/-- spec/04, after Table 4.15: row 0xA2, and nano-word 0x0A4 part by part. -/
theorem test_rom : romRow 0xA2 = 0x00A20000A52A00A4#64
    ∧ romNano 0x0A4 = 0x0514000028000000#64 ++ 0x00D0000000000000#64 ++ 0x2000000000000000#64 := by decide +kernel

/-- spec/05, "Worked example: forming an address". -/
theorem test_address :
    let s := example1
    s.kind 438 = 1 ∧ s.rowAddr 438 700 1 1500 = 0xABCDDC ∧ s.cwBytes 438 = 4544 ∧ 2 * s.cwBytes 438 = 0x2380 ∧ s.wlGroup 438 1500 = 11
    ∧ s.rlhIndex 438 700 1500 = 0x6DABCB ∧ s.rlhBase + 4 * s.rlhIndex 438 700 1500 = 0x801B6AF2C := by decide +kernel

/-- spec/05, after R176: the offsets of retry set 7 of die kind 2, as LDX reads them. -/
theorem test_retrySet :
    let t := example1.force
    ldxWord t 2 7 0 = 0x00FEFCFA ∧ ldxWord t 2 7 1 = 0x00050302 ∧ ldxWord t 2 7 2 = 0 ∧ sext8 (setOff t 2 7 0) = 0xFFFFFFFA := by decide +kernel

/-- spec/05, after Table 5.12: member 5 on LUN 438, erase block 1234, in bytes 31 to 33 of the image. -/
theorem test_image : ((stripeBytes { members := List.replicate 5 (false, 0, 0) ++ [(false, 438, 1234)] }).drop 31).take 3 = [0xD2, 0x64, 0x1B] := by
  decide +kernel

/-- spec/06, Table 6.8: SQ 20 with N = 16, its tail doorbells of steps 2, 4 and 5 and the mistaken ones. -/
theorem test_table6_8 :
    ixCount 16 0 0x10000 = 16 ∧ ixCount 16 0x10000 0x10005 = 5 ∧ ixCount 16 0x10005 0x00003 = 14 ∧ ixCount 16 0x10005 0x00006 = 17
    ∧ ixNext 16 0x1000F = 0 := by decide +kernel

/-- spec/07, Table 7.10: the words of one READ. -/
def readDesc : Desc :=
  BitVec.ofNat 512 ((([0x80120001, 0x51C3, 0, 0, 0xDC2BC1B6, 0x00020225, 0x10000000, 3, 0x2000, 0, 0, 0, 0x00010001, 1, 0x10002000, 3] : List Nat).zipIdx.map
    fun (w, i) => w * 2 ^ (32 * i)).sum)

theorem test_table7_10 :
    let d := readDesc
    dPhase d = true ∧ dClass d = 0 ∧ dBarrier d = true ∧ dRacOk d = true ∧ dOrdered d = false ∧ dOp d = 1 ∧ dHostTag d = 0x51C3 ∧ dPage d = 1500
    ∧ dEb d = 700 ∧ dLun d = 438 ∧ dPlanes d = 2 ∧ dCwCount d = 2 ∧ dFirstCw d = 2 ∧ dBase d = 0x310000000 ∧ dElem d = 8192
    ∧ dCount d 0 = 1 ∧ dCount d 1 = 1 ∧ dCount d 2 = 1 ∧ dMeta d = 0x310002000 := by decide +kernel

/-- spec/08, after R276: the seed of plane 1, page 1500, code word 2 of erase block 700 of LUN 438. -/
theorem test_seed : seedOf 438 700 1500 1 2 = 0x30E2F77D#32 := by decide +kernel

/-- spec/08, Table 8.10: the line and cache set of the entry, and the fields of the entry. -/
theorem test_table8_10 : 7187403 / 16 = 0x6DABC ∧ rlhSet 0x6DABC = 0x60 ∧ eSet 0x0129F907#32 = 7 ∧ eConf 0x0129F907#32 = 9 := by decide +kernel

/-- spec/09, "Worked example: P and Q over three members"; the coefficients of members 8, 17 and 31. -/
theorem test_pq :
    foldP (foldP (foldP [] [0x5A]) [0x3C]) [0xA7] = [0xC1] ∧ foldQ 2 (foldQ 1 (foldQ 0 [] [0x5A]) [0x3C]) [0xA7] = [0x84]
    ∧ solveTwo 1 2 [0x9B] [0xDE] = [0x3C] ∧ gfPow2 8 = 0x1D ∧ gfPow2 17 = 0x98 ∧ gfPow2 31 = 0xC0 := by decide +kernel

/-- spec/12, Table 12.12: EV_TIMEOUT of channel 13 as a record. -/
def timeoutRec : EvRec :=
  { src := 6 * 13 + 3, sev := 1, time := 0x3A5C0F12#32, info := BitVec.ofNat 64 (chanInfo 438 0x2A7 1 500) }

theorem test_table12_12 :
    [0, 1, 2, 3].map (timeoutRec.word true 0) = [0x90000051#32, 0x3A5C0F12#32, 0x004A9DB6#32, 0x000001F4#32]
    ∧ ({ timeoutRec with fast := true } : EvRec).word true 0 0 = 0xD0000051#32 := by decide +kernel

/-- spec/15, after Table 15: places of three registers. -/
theorem test_addresses : CH_DRIFT_STAT.adr 13 = 0x45074 ∧ CH_FLT_FIRST.adr 13 = 0x45100 ∧ Q_FLT_CTRL.adr 3 = 0x40210 := by decide +kernel

/-! ### Single commands -/

/-- SQ 20 as Table 6.8 has it at step 4: N = 16, head and tail at 0x1_0005. -/
def sq20 : State :=
  [(SQ_CFG.LOG2N 20, 4), (SQ_CFG.MODE 20, 1), (SQ_STAT.ENABLED 20, 1), (SQ_HEAD.INDEX 20, 0x10005), (SQ_TAIL.INDEX 20, 0x10005)].foldl
    (fun s (f, v) => s.put f v) up

/-- A doorbell of SQ 20, offset 0xA050, group 4 of beat 0xA040. -/
def ring20 (v : Nat) : Instr := .sqTailDoorbell [beat 641 (BitVec.ofNat 512 (v * 2 ^ 128)) 0xF0000 true]

/-- spec/06, Table 6.8 step 5 and its first variant. -/
theorem test_doorbell :
    nextIs (exec (ring20 3) sq20) (fun t => t.get (SQ_TAIL.INDEX 20) == 3 && t.get (SQ_CNT.BAD 20) == 0) = true
    ∧ nextIs (exec (ring20 6) sq20) (fun t => t.get (SQ_TAIL.INDEX 20) == 0x10005 && t.get (SQ_CNT.BAD 20) == 1) = true := by decide +kernel

/-- A rise of RESET_N begins start-up; a second rise changes nothing. -/
theorem test_reset :
    nextIs (exec .resetNDeassert State.reset) (fun t => t.pins.resetN && t.tet.starting && t.get TET_STARTUP.STEP == 1) = true
    ∧ nextIs (exec .resetNDeassert bare) (· == bare) = true := by decide +kernel

end Sys2Proof.Tests
end

section
/-! The setup port: which registers answer, what a write stores, what a read returns. -/

namespace Sys2Proof.Machine

variable (s : State)

/-! ### Which registers answer -/

theorem cfgError_resetLow {a : Nat} (hr : s.pins.resetN = false) : s.cfgError a = true := by simp [State.cfgError, hr]

theorem answers_resetLow {a : Nat} (hr : s.pins.resetN = false) : s.answers a = false := by simp [State.answers, hr]

/-- No register, no answer (R15). -/
theorem answers_noRegister {a : Nat} (ha : regRow a = none) : s.answers a = false := by simp [State.answers, ha]

/-- A register whose domain is off does not answer (R52). -/
theorem answers_domainOff {a d : Nat} (hd : regDomain a = some d) (hp : s.powered d = false) : s.answers a = false := by
  unfold State.answers
  cases regRow a <;> simp [hd, hp]

theorem cfgError_silent {a : Nat} (hr : s.pins.resetN = true) (h : s.answers a = false) : s.cfgError a = (regRow a).isSome := by
  simp [State.cfgError, hr, h]

theorem cfgError_answers {a : Nat} (h : s.answers a = true) : s.cfgError a = false := by
  have hr : s.pins.resetN = true := by
    cases hr : s.pins.resetN
    · simp [answers_resetLow s hr] at h
    · rfl
  simp [State.cfgError, hr, h]

theorem readReg_answers {a : Nat} (h : s.answers a = true) : s.readReg a = (s.view a, false) := by
  simp [State.readReg, h, cfgError_answers s h]

theorem readReg_silent {a : Nat} (h : s.answers a = false) : s.readReg a = (0, s.cfgError a) := by simp [State.readReg, h]

/-! ### What a write stores -/

@[simp] theorem keepCredit_pins (q : Nat) : (s.keepCredit q).pins = s.pins := rfl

------

*How to complete this task*
Please copy the lines in the records above between the one holding "1) = true := by decide +kernel" and the one holding "s.cfgError a = false := by", inclusive, exactly and with no other line.

*Response to the task*
    ∧ nextIs (exec (ring20 6) sq20) (fun t => t.get (SQ_TAIL.INDEX 20) == 0x10005 && t.get (SQ_CNT.BAD 20) == 1) = true := by decide +kernel

/-- A rise of RESET_N begins start-up; a second rise changes nothing. -/
theorem test_reset :
    nextIs (exec .resetNDeassert State.reset) (fun t => t.pins.resetN && t.tet.starting && t.get TET_STARTUP.STEP == 1) = true
    ∧ nextIs (exec .resetNDeassert bare) (· == bare) = true := by decide +kernel

end Sys2Proof.Tests
end

section
/-! The setup port: which registers answer, what a write stores, what a read returns. -/

namespace Sys2Proof.Machine

variable (s : State)

/-! ### Which registers answer -/

theorem cfgError_resetLow {a : Nat} (hr : s.pins.resetN = false) : s.cfgError a = true := by simp [State.cfgError, hr]

theorem answers_resetLow {a : Nat} (hr : s.pins.resetN = false) : s.answers a = false := by simp [State.answers, hr]

/-- No register, no answer (R15). -/
theorem answers_noRegister {a : Nat} (ha : regRow a = none) : s.answers a = false := by simp [State.answers, ha]

/-- A register whose domain is off does not answer (R52). -/
theorem answers_domainOff {a d : Nat} (hd : regDomain a = some d) (hp : s.powered d = false) : s.answers a = false := by
  unfold State.answers
  cases regRow a <;> simp [hd, hp]

theorem cfgError_silent {a : Nat} (hr : s.pins.resetN = true) (h : s.answers a = false) : s.cfgError a = (regRow a).isSome := by
  simp [State.cfgError, hr, h]

theorem cfgError_answers {a : Nat} (h : s.answers a = true) : s.cfgError a = false := by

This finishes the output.